From: Andrew Morton <akpm@linux-foundation.org>
To: Jeff Moyer <jmoyer@redhat.com>
Cc: axboe@kernel.dk, vgoyal@redhat.com, linux-kernel@vger.kernel.org,
linux-ext4@vger.kernel.org
Subject: Re: [PATCH 1/3] block: Implement a blk_yield function to voluntarily give up the I/O scheduler.
Date: Tue, 22 Jun 2010 22:04:06 -0700 [thread overview]
Message-ID: <20100622220406.690bb0c8.akpm@linux-foundation.org> (raw)
In-Reply-To: <1277242502-9047-2-git-send-email-jmoyer@redhat.com>
On Tue, 22 Jun 2010 17:35:00 -0400 Jeff Moyer <jmoyer@redhat.com> wrote:
> This patch implements a blk_yield to allow a process to voluntarily
> give up its I/O scheduler time slice. This is desirable for those processes
> which know that they will be blocked on I/O from another process, such as
> the file system journal thread. Following patches will put calls to blk_yield
> into jbd and jbd2.
>
I'm looking through this patch series trying to find the
analysis/description of the cause for this (bad) performance problem.
But all I'm seeing is implementation stuff :( It's hard to review code
with your eyes shut.
> --- a/block/blk-core.c
> +++ b/block/blk-core.c
> @@ -324,6 +324,18 @@ void blk_unplug(struct request_queue *q)
> }
> EXPORT_SYMBOL(blk_unplug);
>
> +void generic_yield_iosched(struct request_queue *q, struct task_struct *tsk)
> +{
> + elv_yield(q, tsk);
> +}
static?
>
> ...
>
> +void blk_queue_yield(struct request_queue *q, yield_fn *yield)
> +{
> + q->yield_fn = yield;
> +}
> +EXPORT_SYMBOL_GPL(blk_queue_yield);
There's a tradition in the block layer of using truly awful identifiers
for functions-which-set-things. But there's no good reason for
retaining that tradition. blk_queue_yield_set(), perhaps.
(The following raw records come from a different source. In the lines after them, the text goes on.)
-- ==== Sys2Proof/Machine/Scalar.lean ====
section
/-!
DEFINITION. Integer, branch, floating-point and conversion instructions (06 R141–R147).
-/
namespace Sys2Proof.Machine

/-- R141 ADD. -/
def execAdd (o : RrrOp) (s : State) : Out := intRrr o 4 true (fun _ x y => x + y) s
/-- R141 SUB. -/
def execSub (o : RrrOp) (s : State) : Out := intRrr o 4 true (fun _ x y => x - y) s
/-- R141 AND. -/
def execIand (o : RrrOp) (s : State) : Out := intRrr o 4 true (fun _ x y => x &&& y) s
/-- R141 OR. -/
def execIor (o : RrrOp) (s : State) : Out := intRrr o 4 true (fun _ x y => x ||| y) s
/-- R141 XOR. -/
def execIxor (o : RrrOp) (s : State) : Out := intRrr o 4 true (fun _ x y => x ^^^ y) s
/-- R141 SLL. -/
def execSll (o : RrrOp) (s : State) : Out := intRrr o 4 true (fun w x y => x <<< shAmt w y) s
/-- R141 SRL. -/
def execSrl (o : RrrOp) (s : State) : Out := intRrr o 4 true (fun w x y => x >>> shAmt w y) s
/-- R141 SRA. -/
def execSra (o : RrrOp) (s : State) : Out := intRrr o 4 true (fun w x y => x.sshiftRight (shAmt w y)) s
/-- R141 SLT. -/
def execSlt (o : RrrOp) (s : State) : Out := intRrr o 4 true (fun w x y => oneIf w (x.slt y)) s
/-- R141 SLTU. -/
def execSltu (o : RrrOp) (s : State) : Out := intRrr o 4 true (fun w x y => oneIf w (x.ult y)) s
/-- R141 MIN, signed. -/
def execImin (o : RrrOp) (s : State) : Out := intRrr o 4 true (fun _ x y => if x.slt y then x else y) s
/-- R141 MAX, signed. -/
def execImax (o : RrrOp) (s : State) : Out := intRrr o 4 true (fun _ x y => if x.slt y then y else x) s
/-- R141 MINU. -/
def execMinu (o : RrrOp) (s : State) : Out := intRrr o 4 true (fun _ x y => if x.ult y then x else y) s
/-- R141 MAXU. -/
def execMaxu (o : RrrOp) (s : State) : Out := intRrr o 4 true (fun _ x y => if x.ult y then y else x) s
/-- R141 MUL, low half. -/
def execMul (o : RrrOp) (s : State) : Out := intRrr o 4 true (fun _ x y => x * y) s
/-- R141 MULH, high half of the signed product. -/
def execMulh (o : RrrOp) (s : State) : Out :=
  intRrr o 4 true (fun w x y => BitVec.ofInt w (x.toInt * y.toInt / (2 ^ w : Nat))) s
/-- R141 MULHU, high half of the unsigned product. -/
def execMulhu (o : RrrOp) (s : State) : Out := intRrr o 4 true (fun w x y => BitVec.ofNat w (x.toNat * y.toNat / 2 ^ w)) s
/-- R142 DIV. -/
def execDiv (o : RrrOp) (s : State) : Out := intRrr o 4 true divS s
/-- R142 DIVU. -/
def execDivu (o : RrrOp) (s : State) : Out := intRrr o 4 true divU s
/-- R142 REM. -/
def execRem (o : RrrOp) (s : State) : Out := intRrr o 4 true remS s
/-- R142 REMU. -/
def execRemu (o : RrrOp) (s : State) : Out := intRrr o 4 true remU s
/-- R142 POPC. -/
def execPopc (o : RrrOp) (s : State) : Out := intRrr o 4 false (fun w x _ => BitVec.ofNat w (popcount x)) s
/-- R142 CLZ. -/
def execClz (o : RrrOp) (s : State) : Out := intRrr o 4 false (fun w x _ => BitVec.ofNat w (clz x)) s
/-- R142 CTZ. -/
def execCtz (o : RrrOp) (s : State) : Out := intRrr o 4 false (fun w x _ => BitVec.ofNat w (ctz x)) s

/-- R143 ADDI. -/
def execAddi (o : RriOp) (s : State) : Out := intRri o (fun _ x y => x + y) s
/-- R143 ANDI. -/
def execAndi (o : RriOp) (s : State) : Out := intRri o (fun _ x y => x &&& y) s
/-- R143 ORI. -/
def execOri (o : RriOp) (s : State) : Out := intRri o (fun _ x y => x ||| y) s
/-- R143 XORI. -/
def execXori (o : RriOp) (s : State) : Out := intRri o (fun _ x y => x ^^^ y) s
/-- R143 SLTI. -/
def execSlti (o : RriOp) (s : State) : Out := intRri o (fun w x y => oneIf w (x.slt y)) s
/-- R143 SHI, kind SLL. -/
def execShiSll (o : ShiOp) (s : State) : Out := intShi o (fun _ x n => x <<< n) s
/-- R143 SHI, kind SRL. -/
def execShiSrl (o : ShiOp) (s : State) : Out := intShi o (fun _ x n => x >>> n) s
/-- R143 SHI, kind SRA. -/
def execShiSra (o : ShiOp) (s : State) : Out := intShi o (fun _ x n => x.sshiftRight n) s
/-- R143 LUI: IMM20 × 2^12, sign-extended to the register width. -/
def execLui (o : RiOp) (s : State) : Out :=
  let wide := isCc o.face
  issue s o.core o.face 4 true [⟨o.rd.toNat, 1, true⟩]
    (fun g s => .ok (eachLane g (fun l s => wrReg s g l o.rd.toNat wide (sx o.imm <<< 12)) s))

/-- R145 BEQ. -/
def execBeq (o : BrOp) (s : State) : Out := branch o (fun _ x y => x == y) s
/-- R145 BNE. -/
def execBne (o : BrOp) (s : State) : Out := branch o (fun _ x y => x != y) s
/-- R145 BLT. -/
def execBlt (o : BrOp) (s : State) : Out := branch o (fun _ x y => x.slt y) s
/-- R145 BGE. -/
def execBge (o : BrOp) (s : State) : Out := branch o (fun _ x y => !x.slt y) s
/-- R145 BLTU. -/
def execBltu (o : BrOp) (s : State) : Out := branch o (fun _ x y => x.ult y) s
/-- R145 BGEU. -/
def execBgeu (o : BrOp) (s : State) : Out := branch o (fun _ x y => !x.ult y) s
/-- R145 JAL: the link is a 64-bit pair on a caravan (R138). -/
def execJal (o : RiOp) (s : State) : Out :=
  issue s o.core o.face 4 true [useOf o.rd true true]
    (fun g s => .moved (eachLane g (fun l s =>
      setPc (wrReg s g l o.rd.toNat true (g.pc + 4)) g l (target (g.pc + sx o.imm * 4))) s))
/-- R145 JALR: continues at RA + IMM14. -/
def execJalr (o : RriOp) (s : State) : Out :=
  issue s o.core o.face 4 true [useOf o.rd true true, useOf o.ra true false]
    (fun g s => .moved (eachLane g (fun l s =>
      let t := target (rdReg s g l o.ra.toNat true + sx o.imm)
      setPc (wrReg s g l o.rd.toNat true (g.pc + 4)) g l t) s))

def fp2 : FpShape := ⟨2, false, false, false⟩
def fp2x : FpShape := ⟨2, false, false, true⟩
def fp3 : FpShape := ⟨2, true, false, false⟩
def fp1 : FpShape := ⟨1, false, false, false⟩
def fp1x : FpShape := ⟨1, false, false, true⟩
def fpCmp : FpShape := ⟨2, false, true, true⟩

def cmpBits (r : Bool × Flags) : Nat × Flags := (b2n r.1, r.2)

/-- R146 FADD. -/
def execFadd (o : FpOp) (s : State) : Out := fpRun o fp2 (fun f a b _ => fadd f o.rm (f.dec a) (f.dec b)) s
/-- R146 FSUB. -/
def execFsub (o : FpOp) (s : State) : Out := fpRun o fp2 (fun f a b _ => fsub f o.rm (f.dec a) (f.dec b)) s
/-- R146 FMUL. -/
def execFmul (o : FpOp) (s : State) : Out := fpRun o fp2 (fun f a b _ => fmul f o.rm (f.dec a) (f.dec b)) s
/-- R146 FMA: RD + RA × RB. -/
def execFma (o : FpOp) (s : State) : Out :=
  fpRun o fp3 (fun f a b d => ffma f o.rm false (f.dec d) (f.dec a) (f.dec b)) s
/-- R146 FNMA: RD − RA × RB. -/
def execFnma (o : FpOp) (s : State) : Out :=
  fpRun o fp3 (fun f a b d => ffma f o.rm true (f.dec d) (f.dec a) (f.dec b)) s
/-- R146 FDIV. -/
def execFdiv (o : FpOp) (s : State) : Out := fpRun o fp2 (fun f a b _ => fdiv f o.rm (f.dec a) (f.dec b)) s
/-- R146 FSQRT. -/
def execFsqrt (o : FpOp) (s : State) : Out := fpRun o fp1 (fun f a _ _ => fsqrt f o.rm (f.dec a)) s
/-- R146 FMIN. -/
def execFmin (o : FpOp) (s : State) : Out := fpRun o fp2x (fun f a b _ => fminBits f false a b) s
/-- R146 FMAX. -/
def execFmax (o : FpOp) (s : State) : Out := fpRun o fp2x (fun f a b _ => fminBits f true a b) s
/-- R146 FEQ. -/
def execFeq (o : FpOp) (s : State) : Out := fpRun o fpCmp (fun f a b _ => cmpBits (fcmpEq (f.dec a) (f.dec b))) s
/-- R146 FLT. -/
def execFlt (o : FpOp) (s : State) : Out := fpRun o fpCmp (fun f a b _ => cmpBits (fcmpLt (f.dec a) (f.dec b))) s
/-- R146 FLE. -/
def execFle (o : FpOp) (s : State) : Out := fpRun o fpCmp (fun f a b _ => cmpBits (fcmpLe (f.dec a) (f.dec b))) s
/-- R146 FABS. -/
def execFabs (o : FpOp) (s : State) : Out := fpRun o fp1x (fun f a _ _ => fabsBits f a) s
/-- R146 FNEG. -/
def execFneg (o : FpOp) (s : State) : Out := fpRun o fp1x (fun f a _ _ => fnegBits f a) s
/-- R146 FRCP: 1 / RA. -/
def execFrcp (o : FpOp) (s : State) : Out := fpRun o fp1 (fun f a _ _ => fdiv f o.rm (.fin false 1 0) (f.dec a)) s

/-- Registers that a CVT operand of a format occupies on a caravan. -/
def cvtRegs (fmt : BitVec 5) : Nat := if ebits fmt.toNat = 64 then 2 else 1

/-- R147 CVT: codes 0x00–0x07; the bits of RD beyond the result are zero. -/
def execCvt (o : CvtOp) (s : State) : Out :=
  issue s o.core o.face 4 (!o.rsv && decide (o.dst.toNat < 8) && decide (o.src.toNat < 8))
    [⟨o.rd.toNat, cvtRegs o.dst, true⟩, ⟨o.ra.toNat, cvtRegs o.src, false⟩]
    (fun g s => .ok (eachLane g (fun l s =>
      let a := (rdReg s g l o.ra.toNat (cvtRegs o.src == 2)).toNat % 2 ^ ebits o.src.toNat
      let (r, fl) := convElem o.dst.toNat o.rm o.sat (elemNum o.src.toNat a)
      raiseFlags (wrReg s g l o.rd.toNat (cvtRegs o.dst == 2) (BitVec.ofNat 64 r)) g fl) s))

end Sys2Proof.Machine
end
(what name would you give an accessor which _reads_ q->yield_fn? yup,
"blk_queue_yield()". doh).
> /**
> * blk_queue_bounce_limit - set bounce buffer limit for queue
> * @q: the request queue for the device
> diff --git a/block/cfq-iosched.c b/block/cfq-iosched.c
> index dab836e..a9922b9 100644
> --- a/block/cfq-iosched.c
> +++ b/block/cfq-iosched.c
> @@ -87,9 +87,12 @@ struct cfq_rb_root {
> unsigned total_weight;
> u64 min_vdisktime;
> struct rb_node *active;
> + unsigned long last_expiry;
> + pid_t last_pid;
These fields are pretty fundamental to understanding the
implementation. Some nice descriptions would be nice.
> };
> #define CFQ_RB_ROOT (struct cfq_rb_root) { .rb = RB_ROOT, .left = NULL, \
> - .count = 0, .min_vdisktime = 0, }
> + .count = 0, .min_vdisktime = 0, .last_expiry = 0UL, \
> + .last_pid = (pid_t)-1, }
May as well leave the 0 and NULL fields unmentioned (ie: don't do
crappy stuff because the old code did crappy stuff!)
> /*
> * Per process-grouping structure
> @@ -147,6 +150,7 @@ struct cfq_queue {
> struct cfq_queue *new_cfqq;
> struct cfq_group *cfqg;
> struct cfq_group *orig_cfqg;
> + struct cfq_io_context *yield_to;
> };
>
> /*
>
> ...
>
> +static int cfq_should_yield_now(struct cfq_queue *cfqq,
> + struct cfq_queue **yield_to)
The bool-returning function could return a bool type.
> +{
> + struct cfq_queue *new_cfqq;
> +
> + new_cfqq = cic_to_cfqq(cfqq->yield_to, 1);
> +
> + /*
> + * If the queue we're yielding to is in a different cgroup,
> + * just expire our own time slice.
> + */
> + if (new_cfqq->cfqg != cfqq->cfqg) {
> + *yield_to = NULL;
> + return 1;
> + }
> +
> + /*
> + * If the new queue has pending I/O, then switch to it
> + * immediately. Otherwise, see if we can idle until it is
> + * ready to preempt us.
> + */
> + if (!RB_EMPTY_ROOT(&new_cfqq->sort_list)) {
> + *yield_to = new_cfqq;
> + return 1;
> + }
> +
> + *yield_to = NULL;
> + return 0;
> +}
> +
> /*
> * Select a queue for service. If we have a current active queue,
> * check whether to continue servicing it, or retrieve and set a new one.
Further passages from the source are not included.